§ **PROBLEM DESCRIPTION**
Below are the entries to work from; restate word for word the portion that opens with the line containing "def Mach.nsCleanEnt (m" and closes with the line containing "state (R284). -/", keeping both.

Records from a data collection
Start of Block

/-! ### Fuses (R358) -/

/-- A write of SR_FUSECTL (R358): GO starts an operation and reads 1 while it runs (R11), or reports why not; ignored while one
runs. -/
def Mach.fuseCtlSet (m : Mach) (v : Word) : Mach :=
  let m1 := m.setReg Reg.srFusectl (fset (v &&& (fmask F.srFusectlOp ||| fmask F.srFusectlSlot ||| fmask F.srFusectlSvn))
    F.srFusectlGo (m.fld Reg.srFusectl F.srFusectlGo))
  let op := fget v F.srFusectlOp
  let k := fget v F.srFusectlSlot + 1
  let f := m.sr.fuseNext
  let err := fun (x : Mach) (e : Nat) => x.setReg Reg.srFusestat (fset (x.reg Reg.srFusestat) F.srFusestatErr e)
  let run := fun (x : Mach) (g : Fuses) =>
    (({ x with sr := { x.sr with fuseOp := some g } } : Mach).setReg Reg.srFusestat (fset (fset 0 F.srFusestatErr 0) F.srFusestatBusy 1)).setFld
      Reg.srFusectl F.srFusectlGo 1
  if m.sr.fuseOp.isSome || !fbit v F.srFusectlGo then m1
  else if m.phase ≠ 1 then err m1 1
  else if op = 0 then err m1 4
  else if op = 1 then
    if tmem f.hashes k then err m1 2
    else run m1 { f with hashes := tabInsert k ((List.range 11).map fun i => m.reg (Reg.srFusedata i)) f.hashes }
  else if op = 2 then run m1 { f with revoked := f.revoked ||| 2 ^ (k - 1) }
  else if fget v F.srFusectlSvn ≤ f.minsvn then err m1 3
  else run m1 { f with minsvn := fget v F.srFusectlSvn }

/-- FUSE_OP_DONE (R358). -/
def Mach.fuseDone (m : Mach) : Mach :=
  match m.sr.fuseOp with
  | some g => (({ m with sr := { m.sr with fuseNext := g, fuseOp := none } } : Mach).setReg Reg.srFusestat 0).setFld Reg.srFusectl F.srFusectlGo 0
  | none => m

/-- SR_FUSESTAT as it reads: the fuses this boot read. -/
def Mach.fuseStatRead (m : Mach) : Word :=
  let f := m.sr.fuse
  let prog := f.hashes.foldl (fun a h => a + 2 ^ (h.1 - 1)) 0
  fset (fset (fset (m.reg Reg.srFusestat) F.srFusestatMinsvn f.minsvn) F.srFusestatRevoked f.revoked) F.srFusestatProg prog

/-! ### Attestation (R347, R356) -/

/-- A0: format, LOGLOST, restarted, MESHSEEN. -/
def Mach.attestA0 (m : Mach) : Word :=
  w48 (0x0001 * 2 ^ 32 + b2n (nbit (m.reg Reg.srLogcnt).toNat 7) * 4 + b2n (m.reg Reg.srRestarts ≠ 0) * 2 +
    m.fld Reg.srRstcause F.srRstcauseMeshseen)

/-- A0 to A552 of an answer to a nonce of 11 words (R356). -/
def Mach.attestBody (m : Mach) (nonce : List Word) : List Word :=
  [m.attestA0, m.reg Reg.modSerialHi, m.reg Reg.modSerialLo, m.reg Reg.modPart,
    w48 (m.fld Reg.srBoot F.srBootKeysel * 2 ^ 16 + m.fld Reg.srBoot F.srBootSvn),
    w48 (m.role * 2 ^ 24 + m.epoch), w48 (secOf m.rt), w48 (fracOf m.rt), w48 ((m.reg Reg.srRestarts).toNat % 65536)] ++
    nonce ++ ((List.range 8).flatMap fun k => (List.range 11).map fun i => m.reg (Reg.srMeas k i)) ++
    [m.reg Reg.sealKeyid, m.reg Reg.sealPeerkeyid] ++ ((List.range 11).map fun i => m.reg (Reg.srTwinkey i)) ++
    wordsOfOctets 432 identityPk

/-- The 1,325 words of an answer, signed with a hedge (R356). -/
def Mach.attestAnswer (m : Mach) (hedge : Nat) (nonce : List Word) : List Word :=
  let b := m.attestBody nonce
  b ++ wordsOfOctets 772 ((identitySign hedge (octetsOfWords b) "PFL4800-ATTEST").take 4627)
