-- ==== Sys2Proof/Machine/CoreNs.lean ====
section
/-! DEFINITION. Near-store and stacks maintenance, locks, fills and write-backs as commands (R257, R258, R282 to R288, R296). -/

namespace Sys2Proof.Machine

open Sys2Proof

/-! ### Invalidation and ranges (R287, R288) -/

/-- A locked entry skipped by NSIR or NSFR is counted (R287). -/
def Mach.skipped (m : Mach) (q : Nat) : Mach :=
  let a := m.arch q
  m.setArch q (a.setReg 0x11 (w48 ((a.reg 0x11).toNat + 1)))

/-- Clean of a line by a maintenance instruction: the stores of the group that wait for the line are cleaned as they reach it
(R287, R306). -/
def Mach.nsClean (m : Mach) (q line : Nat) : Mach := (m.markStores q line 1).cleanLine q line

/-- Flush of a line by a maintenance instruction, and of the stores that wait for it (R287, R306). -/
def Mach.nsFlush (m : Mach) (q line : Nat) : Mach := (m.markStores q line 2).flushLine q line

/-- Invalidate of a line by its address (R287, R288): a buffered copy is discarded, and the stores that wait for the line with it. -/
def Mach.invalLine (m0 : Mach) (q line : Nat) : Mach :=
  let m := (m0.settle q line).loseStores q line
  match (m.seat q).entryOf line with
  | some i => m.dropEnt q i
  | none => m.setSeat q { m.seat q with evb := (m.seat q).evb.filter fun e => e.line ≠ line }

/-- Whether a line has a locked entry. -/
def Seat.lockedAt (s : Seat) (line : Nat) : Bool := match s.entryOf line with
  | some i => (s.ent i).locked
  | none => false

/-- Invalidate of a line by range: a locked entry is skipped (R287). -/
def Mach.invalRange (m0 : Mach) (q line : Nat) : Mach :=
  let m := m0.settle q line
  if (m.seat q).lockedAt line then m.skipped q else m.invalLine q line

/-- Flush of a line by range: a locked entry is cleaned and skipped (R287). -/
def Mach.flushRange (m0 : Mach) (q line : Nat) : Mach :=
  let m := m0.settle q line
  if (m.seat q).lockedAt line then (m.nsClean q line).skipped q else m.nsFlush q line

/-- The fill in progress of entry `i` completes first (R288). -/
def Mach.settleEnt (m : Mach) (q i : Nat) : Mach := if ((m.seat q).ent i).filling then m.fillsDone q else m

/-- Whether entry `i` holds a line or is allocated to one. -/
def NsEnt.used (e : NsEnt) : Bool := e.valid || e.locked

/-- Clean of entry `i`, and of the stores that wait for its line (R287, R306). -/
def Mach.nsCleanEnt (m : Mach) (q i : Nat) : Mach :=
  let e := (m.seat q).ent i
  (if e.used then m.markStores q e.line 1 else m).cleanEnt q i

/-- Invalidate of entry `i`, and of the stores that wait for its line. -/
def Mach.nsDropEnt (m : Mach) (q i : Nat) : Mach :=
  let e := (m.seat q).ent i
  (if e.used then m.loseStores q e.line else m).dropEnt q i

/-- Flush of entry `i`, and of the stores that wait for its line. -/
def Mach.nsFlushEnt (m : Mach) (q i : Nat) : Mach :=
  let e := (m.seat q).ent i
  ((if e.used then m.markStores q e.line 2 else m).cleanEnt q i).dropEnt q i

/-! ### Locks (R284) -/

/-- Locked entries of a seat. -/
def Seat.lockCount (s : Seat) : Nat := (s.ns.filter fun e => e.2.locked).length

/-- Lines of a stacks set locked in near stores of a cluster. -/
def Mach.setLocks (m : Mach) (c line : Nat) : Nat :=
  ((m.seats.filter fun e => cluOf e.1 = c).flatMap fun e =>
    (e.2.ns.filter fun x => x.2.locked && x.2.line % 4096 = line % 4096).map fun x => x.2.line).eraseDups.length

/-- Entry `i` locked under a virtual line. -/
def Mach.lockEnt (m : Mach) (q i vline : Nat) : Mach :=
  m.setSeat q ((m.seat q).setEnt i { (m.seat q).ent i with locked := true, vline := vline })

/-- NSLOCK of a line: whether it is locked, and the state (R284). -/
def Mach.nsLock (m0 : Mach) (q line vline : Nat) : Bool × Mach :=
  let m := m0.settle q line
  let s := m.seat q
  if s.lockedAt line then (true, m)
  else if 16 ≤ s.lockCount || 12 ≤ m.setLocks (cluOf q) line then (false, m)
  else match s.holds line with
    | some i => (true, m.lockEnt q i vline)
    | none =>
      match s.evb.find? fun e => e.line = line with
      | some e =>
        let (i, m1) := (m.setSeat q { s with evb := s.evb.filter fun x => x.line ≠ line }).fill q line
        let m2 := m1.fillsDone q
        (true, (m2.setSeat q ((m2.seat q).setEnt i { (m2.seat q).ent i with words := e.words })).lockEnt q i vline)
      | none =>
        let (i, m1) := (m.snoopRead (some q) line).fill q line
        (true, (m1.noteNs q .miss).lockEnt q i vline)

/-- NSUNLK of a line (R284): a locked-empty entry becomes invalid. -/
def Mach.nsUnlock (m0 : Mach) (q line : Nat) : Mach :=
  let m := m0.settle q line
  let s := m.seat q
  match s.entryOf line with
  | some i => if (s.ent i).valid then m.setSeat q (s.setEnt i { s.ent i with locked := false, vline := 0 }) else m.dropEnt q i
  | none => m

/-! ### Shared bodies -/

/-- The physical address of a maintenance instruction's word after its checks (R257). -/
def maintAddr (q a : Nat) (k : Acc) : CoreAct Nat := do
  let x ← getArch q
  let (p, _) ← xlate q x.wld a k
  modMach fun m => m.lineSeen q (lineOf p)
  let c ← seenAt q p
  checkCont q x.wld a k p c
  pure p

/-- A maintenance instruction by address (R257, R287), at a supervisor level or the monitor with `sup`. -/
def lineBody (q : Nat) (sup : Bool) (k : Acc) (f : Mach → Nat → Mach) : CoreAct Flow := do
  needLevel q fun l => !sup || !taskLevel l
  stackOp q 1 0 fun l => do
    let p ← maintAddr q (vaddr (l.getD 0 0)) k
    modMach fun m => f m (lineOf p)
    pure []
  pure .solo

/-- A maintenance instruction by entry (R257, R287). -/
def entryBody (q : Nat) (f : Mach → Nat → Mach) : CoreAct Flow := do
  needLevel q fun l => !taskLevel l
  stackOp q 1 0 fun l => do
    let i := (l.getD 0 0).toNat % 64
    modMach fun m => f (m.settleEnt q i) i
    pure []
  pure .solo

/-- The lines of `n` words from physical address `p` treated. -/
def treatLines (f : Mach → Nat → Mach) (p n : Nat) (m : Mach) : Mach :=
  ((List.range (lineOf (p + n - 1) - lineOf p + 1)).map (lineOf p + ·)).foldl f m

/-- The words `a` to `a + n - 1` of one page checked: the physical address of the first (R257, R258). -/
def pageCheck (q wld a n : Nat) (k : Acc) : CoreAct Nat := do
  let (p, _) ← xlate q wld a k
  modMach fun m => treatLines (fun x l => x.lineSeen q l) p n m
  (fun m =>
    match (List.range n).find? fun i => !m.keyPass q wld k (p + i) (m.seen q (p + i)) with
    | some _ => coreExc Cause.key k.keyDetail (a / 4096) m
    | none => .ok (p, m) : CoreAct Nat)

/-- A range cut at a page boundary: the operands still to be treated stand on the stack (R258). -/
def rangeCut (q a n : Nat) (w : Flow) (m : Mach) : Except Exc (Flow × Mach) :=
  match pushAll q [w48 a, w48 n] m with
  | .ok (_, m1) => .ok (w, m1)
  | .error e => .error e

/-- The pages of a range in ascending order (R258): at each boundary an interrupt that may be taken is, and a fault of the next
page is raised with what is left to treat as operands. -/
def rangePages (q wld : Nat) (k : Acc) (f : Mach → Nat → Mach) (first : Bool) : Nat → Nat → Nat → Mach → Except Exc (Flow × Mach)
  | 0, _, _, m => .ok (.solo, m)
  | pages + 1, a, n, m =>
    let take := min n (4096 - a % 4096)
    if !first && m.boundaryReady q && (m.intFor q).isSome then rangeCut q a n .again m
    else match pageCheck q wld a take k m with
      | .error e => if first then .error e else rangeCut q a n (.fault e) m
      | .ok (p, m1) =>
        let m2 := treatLines f p take m1
        if take = n then .ok (.solo, m2) else rangePages q wld k f false pages ((a + take) % 2 ^ 40) (n - take) m2

/-- A range instruction (R258). -/
def rangeBody (q : Nat) (sup : Bool) (k : Acc) (f : Mach → Nat → Mach) : CoreAct Flow := do
  needLevel q fun l => !sup || !taskLevel l
  stackCheck q false 2 0
  let l ← popN q 2
  let x ← getArch q
  let n := (l.getD 0 0).toNat
  let a := vaddr (l.getD 1 0)
  if n = 0 then pure .solo
  else rangePages q x.wld k f true (n / 4096 + 2) a n

/-! ### Lines in transit (R283, R285, R325) -/

/-- NS_FILL_DONE: the line of entry `i` has arrived, with what its read from memory found. -/
def Mach.nsFilled (m : Mach) (q i : Nat) (e : LineErr) : Mach :=
  let x := (m.seat q).ent i
  if m.up && x.filling then
    let m1 := m.readCheck x.line e
    m1.setSeat q ((m1.seat q).fillDone i)
  else m

/-! ### The commands -/

/-- NSCA (R287). -/
def execNsca (q : SeatId) (s : State) : Host.Outcome State Fault Refusal :=
  s.lift fun m => m.coreRun q.val 2 (lineBody q.val false .readCheck fun m l => m.nsClean q.val l)

/-- NSIA (R287). -/
def execNsia (q : SeatId) (s : State) : Host.Outcome State Fault Refusal :=
  s.lift fun m => m.coreRun q.val 2 (lineBody q.val true .storeCheck fun m l => m.invalLine q.val l)

/-- NSFA (R287). -/
def execNsfa (q : SeatId) (s : State) : Host.Outcome State Fault Refusal :=
  s.lift fun m => m.coreRun q.val 2 (lineBody q.val false .readCheck fun m l => m.nsFlush q.val l)

/-- NSCE (R287). -/
def execNsce (q : SeatId) (s : State) : Host.Outcome State Fault Refusal :=
  s.lift fun m => m.coreRun q.val 2 (entryBody q.val fun m i => m.nsCleanEnt q.val i)

/-- NSIE (R287). -/
def execNsie (q : SeatId) (s : State) : Host.Outcome State Fault Refusal :=
  s.lift fun m => m.coreRun q.val 2 (entryBody q.val fun m i => m.nsDropEnt q.val i)

/-- NSFE (R287). -/
def execNsfe (q : SeatId) (s : State) : Host.Outcome State Fault Refusal :=
  s.lift fun m => m.coreRun q.val 2 (entryBody q.val fun m i => m.nsFlushEnt q.val i)

/-- NSCR (R258, R287). -/
def execNscr (q : SeatId) (s : State) : Host.Outcome State Fault Refusal :=
  s.lift fun m => m.coreRun q.val 2 (rangeBody q.val false .readCheck fun m l => m.nsClean q.val l)

/-- NSIR (R258, R287). -/
def execNsir (q : SeatId) (s : State) : Host.Outcome State Fault Refusal :=
  s.lift fun m => m.coreRun q.val 2 (rangeBody q.val true .storeCheck fun m l => m.invalRange q.val l)

/-- NSFR (R258, R287). -/
def execNsfr (q : SeatId) (s : State) : Host.Outcome State Fault Refusal :=
  s.lift fun m => m.coreRun q.val 2 (rangeBody q.val false .readCheck fun m l => m.flushRange q.val l)

/-- NSLOCK (R284). -/
def execNslock (q : SeatId) (s : State) : Host.Outcome State Fault Refusal :=
  s.lift fun m => m.coreRun q.val 2 (do
    needLevel q.val fun l => !taskLevel l
    stackOp q.val 1 1 fun l => do
      let a := vaddr (l.getD 0 0)
      let p ← maintAddr q.val a .readCheck
      let ok ← (fun m => .ok (m.nsLock q.val (lineOf p) (a / 64)) : CoreAct Bool)
      pure [truth ok]
    pure .solo)

/-- NSUNLK (R284). -/
def execNsunlk (q : SeatId) (s : State) : Host.Outcome State Fault Refusal :=
  s.lift fun m => m.coreRun q.val 2 (lineBody q.val true .readCheck fun m l => m.nsUnlock q.val l)

/-- L2CA (R296). -/
def execL2ca (q : SeatId) (s : State) : Host.Outcome State Fault Refusal :=
  s.lift fun m => m.coreRun q.val 2 (lineBody q.val false .readCheck fun m l => (m.markStores q.val l 3).cleanAll l)

/-- L2FA (R296). -/
def execL2fa (q : SeatId) (s : State) : Host.Outcome State Fault Refusal :=
  s.lift fun m => m.coreRun q.val 2 (lineBody q.val false .readCheck fun m l => (m.markStores q.val l 4).removeAll l)

/-- NS_FILL_DONE (R283). -/
def execNsFillDone (q : SeatId) (i : Fin 64) (err : LineErr) (s : State) : Host.Outcome State Fault Refusal :=
  s.lift fun m => m.nsFilled q.val i.val err

/-- The oldest buffered line has been written back and is checked (R285, R332); it waits where its write would stall (R146,
R330). -/
def Mach.writtenBack (m : Mach) (q : Nat) (err : LineErr) : Mach :=
  match (m.seat q).evb.find? fun e => e.entry.isNone with
  | some e => m.stalled ((m.writeBack q).readCheck e.line err)
  | none => m

/-- EVICTION_WRITEBACK_DONE (R285, R332). -/
def execEvictionWritebackDone (q : SeatId × LineErr) (s : State) : Host.Outcome State Fault Refusal :=
  s.lift fun m => if m.up then m.writtenBack q.1.val q.2 else m

end Sys2Proof.Machine
end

End of Block

§ **COMPLETED TASK**
def Mach.nsCleanEnt (m : Mach) (q i : Nat) : Mach :=
  let e := (m.seat q).ent i
  (if e.used then m.markStores q e.line 1 else m).cleanEnt q i

/-- Invalidate of entry `i`, and of the stores that wait for its line. -/
def Mach.nsDropEnt (m : Mach) (q i : Nat) : Mach :=
  let e := (m.seat q).ent i
  (if e.used then m.loseStores q e.line else m).dropEnt q i

/-- Flush of entry `i`, and of the stores that wait for its line. -/
def Mach.nsFlushEnt (m : Mach) (q i : Nat) : Mach :=
  let e := (m.seat q).ent i
  ((if e.used then m.markStores q e.line 2 else m).cleanEnt q i).dropEnt q i

/-! ### Locks (R284) -/

/-- Locked entries of a seat. -/
def Seat.lockCount (s : Seat) : Nat := (s.ns.filter fun e => e.2.locked).length

/-- Lines of a stacks set locked in near stores of a cluster. -/
def Mach.setLocks (m : Mach) (c line : Nat) : Nat :=
  ((m.seats.filter fun e => cluOf e.1 = c).flatMap fun e =>
    (e.2.ns.filter fun x => x.2.locked && x.2.line % 4096 = line % 4096).map fun x => x.2.line).eraseDups.length

/-- Entry `i` locked under a virtual line. -/
def Mach.lockEnt (m : Mach) (q i vline : Nat) : Mach :=
  m.setSeat q ((m.seat q).setEnt i { (m.seat q).ent i with locked := true, vline := vline })

/-- NSLOCK of a line: whether it is locked, and the state (R284). -/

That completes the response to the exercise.